Anyways, I'm not in such a rush for more power, I want to get better suspension first. IMO only amateurs would get in a 335d and think the biggest problem is the power.


----------



## 2010335dsport (Apr 21, 2014)

All depends on how you use your car and how its equipped. Mine is a sport and handles damn good for me. My car is a DD for now and am looking for more power, because why not and the better fuel economy that goes along with the alphabet delete. - Yours truly, The Amateur


----------



## 335duff (Jul 30, 2015)

Post picture Mr. Professional Race Car Driver!!

yeah i think my issues are:

brakes>tires>suspension>diff>transmission>power

I do not mean to offend you with my comments. do whatever you want

I hope you have the best time you can with your car I know I am with mine!:dunno:

Edit: I dont have sport package because I drove an msport 335d and still thought the suspension was bad and figured if i was going to replace everything anyways why spend the extra $$$ on the car up front. Also I prefer the standard look and increased ground clearance.


----------



## 2010335dsport (Apr 21, 2014)

I'm not offended at all. I'm just a smart ass. Hahaha. Cheers!


----------



## Flyingman (Sep 13, 2009)

Folks,

I'm at 92k in my 2010 335D Sport and very much interested in doing the EGR/DPF/DEF delete. Emissions is not a concern for me, longevity and reliability are!

I have exchanged with a shop in Raleigh NC that can do the full delete and tune, and they are doing it regularly. They posted a video of a 335D on their dyno. Awesome stuff.

My question is what hardware is required to properly do this delete? They asked me if I wanted to provide the parts or have them obtain them.
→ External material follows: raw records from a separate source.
-- ==== Sys2Proof/Laws/Results.lean ====
section
/-! SUPPORT. What a data operation or an accumulator operation of the engine leaves, from its exact value: one lemma for each shape. -/

namespace Sys2Proof.Machine

theorem toInt_ofInt_fits (n : Nat) (x : Int) (hn : 0 < n) (h : fitsN n x = true) : (BitVec.ofInt n x).toInt = x := by
  obtain ⟨h1, h2⟩ := (fitsN_iff n x).1 h
  exact BitVec.toInt_ofInt_eq_self hn h1 h2

theorem tooBig_eq (n : Nat) (x : Int) : tooBig n x = !fitsN n x := by
  have := fitsN_iff n x
  unfold tooBig
  cases h : fitsN n x
  · simp only [h, Bool.false_eq_true, false_iff, not_and] at this
    simp; omega
  · simp only [h, true_iff] at this
    simp; omega

/-- The value of a result is that of the fitted bits. -/
theorem fitRes_val (n : Nat) (sat : Bool) (x : Int) (hn : 0 < n) : (fitRes n sat x).val = (fitted n sat x).toInt := by
  have hp : (0 : Int) < 2 ^ (n - 1) := Int.pow_pos (by decide)
  have hi := fitsN_iff n x
  unfold fitRes
  cases h : fitsN n x
  · simp only [h, Bool.false_eq_true, false_iff, not_and] at hi
    cases sat
    · simp [fitted, sextN_wrapN n x hn]
    · simp only [Bool.false_eq_true, if_false, if_true, fitted, satN, clampI]
      have hlo : fitsN n (-(2 : Int) ^ (n - 1)) = true := (fitsN_iff _ _).2 (by omega)
      have hhi : fitsN n ((2 : Int) ^ (n - 1) - 1) = true := (fitsN_iff _ _).2 (by omega)
      split
      · rw [toInt_ofInt_fits n _ hn hlo]
      · next h2 =>
        have h3 : (2 : Int) ^ (n - 1) ≤ x := by omega
        rw [if_pos (by omega), if_pos h3, toInt_ofInt_fits n _ hn hhi]
  · simp only [h, true_iff] at hi
    have e : fitted n sat x = BitVec.ofInt n x := by
      cases sat
      · simp [fitted]
      · simp only [fitted, if_true]; rw [if_neg (by omega), if_neg (by omega)]
    simp only [if_true, e, toInt_ofInt_fits n x hn h]

theorem fitRes_v (n : Nat) (sat : Bool) (x : Int) : (fitRes n sat x).v = tooBig n x := by
  rw [tooBig_eq]; unfold fitRes
  cases fitsN n x <;> cases sat <;> rfl

theorem fitRes_q (n : Nat) (sat : Bool) (x : Int) : (fitRes n sat x).q = (sat && tooBig n x) := by
  rw [tooBig_eq]; unfold fitRes
  cases fitsN n x <;> cases sat <;> rfl

theorem ofInt_toInt (n : Nat) (v : BitVec n) : BitVec.ofInt n v.toInt = v := by simp

/-- A value that fits is its own result. -/
theorem plain_eq_fit (n : Nat) (sat : Bool) (x : Int) (h : fitsN n x = true) : plainRes x = fitRes n sat x := by
  simp [plainRes, fitRes, h]

/-- Signed words fit. -/
theorem fitsN_toInt (v : W32) : fitsN 32 v.toInt = true := by
  have h1 := BitVec.le_toInt v
  have h2 := @BitVec.toInt_lt 32 v
  exact (fitsN_iff _ _).2 ⟨h1, h2⟩

theorem toInt_zero_iff (n : Nat) (v : BitVec n) : (v.toInt = 0) ↔ v = 0 := by
  constructor
  · intro h; have := ofInt_toInt n v; rw [h] at this; rw [← this]; simp
  · rintro rfl; simp

theorem toInt_neg_iff (n : Nat) (v : BitVec n) : decide (v.toInt < 0) = v.msb := by
  rw [BitVec.msb_eq_toInt]

/-- The registers that the state after one slot differs in. -/
theorem regNext_engReg (f : FieldDie) (ws : List (Nat × Nat × Nat)) (k : Nat) (h : ∀ w ∈ ws, k ≠ w.1) :
    engReg (regNext f ws).eng k = engReg f.eng k := by
  have key : ∀ (l : List (Nat × Nat × Nat)) (e : Eng), (∀ w ∈ l, k ≠ w.1) →
      engReg (l.foldl (fun e w => putReg w.1 w.2.1 w.2.2 e) e) k = engReg e k := by
    intro l
    induction l with
    | nil => intros; rfl
    | cons w l ih =>
      intro e hl
      rw [List.foldl_cons, ih _ (fun x hx => hl x (List.mem_cons_of_mem _ hx))]
      exact engReg_putReg_other _ _ _ _ _ (hl w (List.mem_cons_self ..))
  exact key ws _ h

/-- Plain registers alone are written. -/
theorem regNext_frame (f : FieldDie) (ws : List (Nat × Nat × Nat)) (h : ∀ w ∈ ws, plainKey w.1) :
    regNext f ws = { f with eng := { f.eng with regs := (regNext f ws).eng.regs, ip := f.eng.ip + 1 },
                            mer := { f.mer with slot := f.mer.slot + 1 } } := by
  have key : ∀ (l : List (Nat × Nat × Nat)) (e : Eng), (∀ w ∈ l, plainKey w.1) →
      l.foldl (fun e w => putReg w.1 w.2.1 w.2.2 e) e =
        { e with regs := (l.foldl (fun e w => putReg w.1 w.2.1 w.2.2 e) e).regs } := by
    intro l
    induction l with
    | nil => intros; rfl
    | cons w l ih =>
      intro e hl
      rw [List.foldl_cons]
      have h1 := ih (putReg w.1 w.2.1 w.2.2 e) (fun x hx => hl x (List.mem_cons_of_mem _ hx))
      rw [h1]
      simp only [putReg_plain _ _ _ e (hl w (List.mem_cons_self ..))]
  simp only [regNext]
  rw [key ws _ h]

/-- The frame of a state after one slot. -/
theorem oneSlot_regNext (s : State) (ws : List (Nat × Nat × Nat)) (ks : List Nat) (h : ∀ w ∈ ws, plainKey w.1)
    (hk : ∀ w ∈ ws, w.1 ∈ ks) : oneSlot s (s.setField (regNext s.dies.field ws)) ks := by
  refine ⟨?_, fun k hk' => ?_⟩
  · exact congrArg s.setField (regNext_frame _ ws h).symm
  · exact regNext_engReg _ _ _ (fun w hw he => hk' (he ▸ hk w hw))

/-- A data operation from its exact value. -/
theorem dataResult_regNext (s : State) (on sat : Bool) (n : Nat) (x : Int) (hn : n < 16) :
    dataResult s (s.setField (regNext s.dies.field ((n, 2 ^ 32 - 1, wrapN 32 (fitRes 32 sat x).val) ::
      (if on then [(0x53, 0xF, flagsOf (fitRes 32 sat x))] else [])))) on sat n x := by
  have hv := fitRes_val 32 sat x (by decide)
  have hd : ∀ e, dW (putReg n (2 ^ 32 - 1) (wrapN 32 (fitRes 32 sat x).val) e) n = fitted 32 sat x := by
    intro e; rw [dW_putReg n _ e hn, hv, ofInt_toInt]
  refine ⟨?_, ?_, ?_⟩
  · cases on
    · exact hd _
    · show dW (putReg 0x53 _ _ (putReg n _ _ _)) n = _
      rw [← hd { s.dies.field.eng with ip := s.dies.field.eng.ip + 1 }]
      simp only [dW, Nat.mod_eq_of_lt hn]
      rw [engReg_putReg_other _ _ _ _ _ (by omega)]
  · rintro rfl
    have h := flagsAre_putReg (fitRes 32 sat x) (putReg n (2 ^ 32 - 1) (wrapN 32 (fitRes 32 sat x).val)
      { s.dies.field.eng with ip := s.dies.field.eng.ip + 1 })
    have e1 : decide ((fitRes 32 sat x).val = 0) = decide (fitted 32 sat x = 0) := by rw [hv]; simp [toInt_zero_iff]
    have e2 : decide ((fitRes 32 sat x).val < 0) = (fitted 32 sat x).msb := by rw [hv]; exact toInt_neg_iff _ _
    rw [fitRes_v, fitRes_q, e1, e2] at h
    exact h
  · apply oneSlot_regNext
    · intro w hw
      cases on <;> simp at hw
      · subst hw; exact ⟨by show n ≠ _; omega, by show n ≠ _; omega, by show n ≠ _; omega⟩
      · rcases hw with rfl | rfl
        · exact ⟨by show n ≠ _; omega, by show n ≠ _; omega, by show n ≠ _; omega⟩
        · exact ⟨by show (0x53 : Nat) ≠ _; decide, by show (0x53 : Nat) ≠ _; decide, by show (0x53 : Nat) ≠ _; decide⟩
    · intro w hw
      cases on <;> simp at hw
      · subst hw; simp [withFl]
      · rcases hw with rfl | rfl <;> simp [withFl]

/-- An accumulator operation from its exact value. -/
theorem accResult_regNext (s : State) (on sat : Bool) (a : Nat) (x : Int) (ha : a < 8) :
    accResult s (s.setField (regNext s.dies.field ((0x30 + a, 2 ^ 72 - 1, wrapN 72 (fitRes 72 sat x).val) ::
      (if on then [(0x53, 0xF, flagsOf (fitRes 72 sat x))] else [])))) on sat a x := by
  have hv := fitRes_val 72 sat x (by decide)
  have hd : ∀ e, acI (putReg (0x30 + a) (2 ^ 72 - 1) (wrapN 72 (fitRes 72 sat x).val) e) a = (fitted 72 sat x).toInt := by
    intro e; rw [acI_putReg a _ e ha, hv, ofInt_toInt]
  refine ⟨?_, ?_, ?_⟩
  · cases on
    · exact hd _
    · show acI (putReg 0x53 _ _ (putReg (0x30 + a) _ _ _)) a = _
      rw [← hd { s.dies.field.eng with ip := s.dies.field.eng.ip + 1 }]
      simp only [acI, Nat.mod_eq_of_lt ha]
      rw [engReg_putReg_other _ _ _ _ _ (by omega)]
  · rintro rfl
    have h := flagsAre_putReg (fitRes 72 sat x) (putReg (0x30 + a) (2 ^ 72 - 1) (wrapN 72 (fitRes 72 sat x).val)
      { s.dies.field.eng with ip := s.dies.field.eng.ip + 1 })
    have e1 : decide ((fitRes 72 sat x).val = 0) = decide (fitted 72 sat x = 0) := by rw [hv]; simp [toInt_zero_iff]
    have e2 : decide ((fitRes 72 sat x).val < 0) = (fitted 72 sat x).msb := by rw [hv]; exact toInt_neg_iff _ _
    rw [fitRes_v, fitRes_q, e1, e2] at h
    exact h
  · apply oneSlot_regNext
    · intro w hw
      cases on <;> simp at hw
      · subst hw; exact ⟨by show 0x30 + a ≠ _; omega, by show 0x30 + a ≠ _; omega, by show 0x30 + a ≠ _; omega⟩
      · rcases hw with rfl | rfl
        · exact ⟨by show 0x30 + a ≠ _; omega, by show 0x30 + a ≠ _; omega, by show 0x30 + a ≠ _; omega⟩
        · exact ⟨by show (0x53 : Nat) ≠ _; decide, by show (0x53 : Nat) ≠ _; decide, by show (0x53 : Nat) ≠ _; decide⟩
    · intro w hw
      cases on <;> simp at hw
      · subst hw; simp [withFl]
      · rcases hw with rfl | rfl <;> simp [withFl]

end Sys2Proof.Machine
end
They talk about pipes and blank offs, etc....? They are also offering a spare DDE in case I have to have my car reprogrammed by the dealer, but I don't think I should need that. If I delete all the emission stuff, most any good Indy worth his salt should be able to service.

They are also offering the walnut blast at a very reasonable price of about $1,000.

Any tips on the hardware would be appreciated.:thumbup:


----------



## 2010335dsport (Apr 21, 2014)

Flyingman said:


> Folks,
> 
> I'm at 92k in my 2010 335D Sport and very much interested in doing the EGR/DPF/DEF delete. Emissions is not a concern for me, longevity and reliability are!
> 
> ...


Check out my other thread. Basically need DPF and SCR "improvement" pipes. The EGR can be blocked off via tune.

I had a coupe things come up so I haven't gotten a tune yet, but I've got pipes on my shelf. I think about it daily though. 

http://www.bimmerfest.com/forums/showthread.php?t=853435


----------



## EmE90 (Aug 21, 2015)

Subscribed. My car is a DD, so I'd be interested mostly for the improved fuel mileage, but the performance would be nice as well.


----------



## BB_cuda (Nov 8, 2011)

floydarogers said:


> DPF removal requires a different DDE tune (not JBD or other piggy-back). There was discussion 1-2 years ago about this subject (TDIWyse and other people used Ecotune in Canada I believe). You can find the discussions here and on E90Post's diesel subforum.
> 
> The reason is that removing the DPF removes backpressure, which can result in turbo over-speed which can damage the turbo badly. Need some different parameters in the DDE to ensure it doesn't happen.


Ecotune is out of Glasgow, Scotland. We had to work through a stateside distributor at Redline Speedworx. Ecotune/Redline Speedworx relationship is now dissolved. Most of us switched over to JR Auto as the urea metering valve continued to inject and the EGR valve was still cycling on the Ecotune loaded DDE.


----------



## Flyingman (Sep 13, 2009)

On second thought I think I'll just hold off until the dust settles with the VW TDI "Diesel Gate" Scandal.

I expect we will see some sort of fall-out from all of that.


----------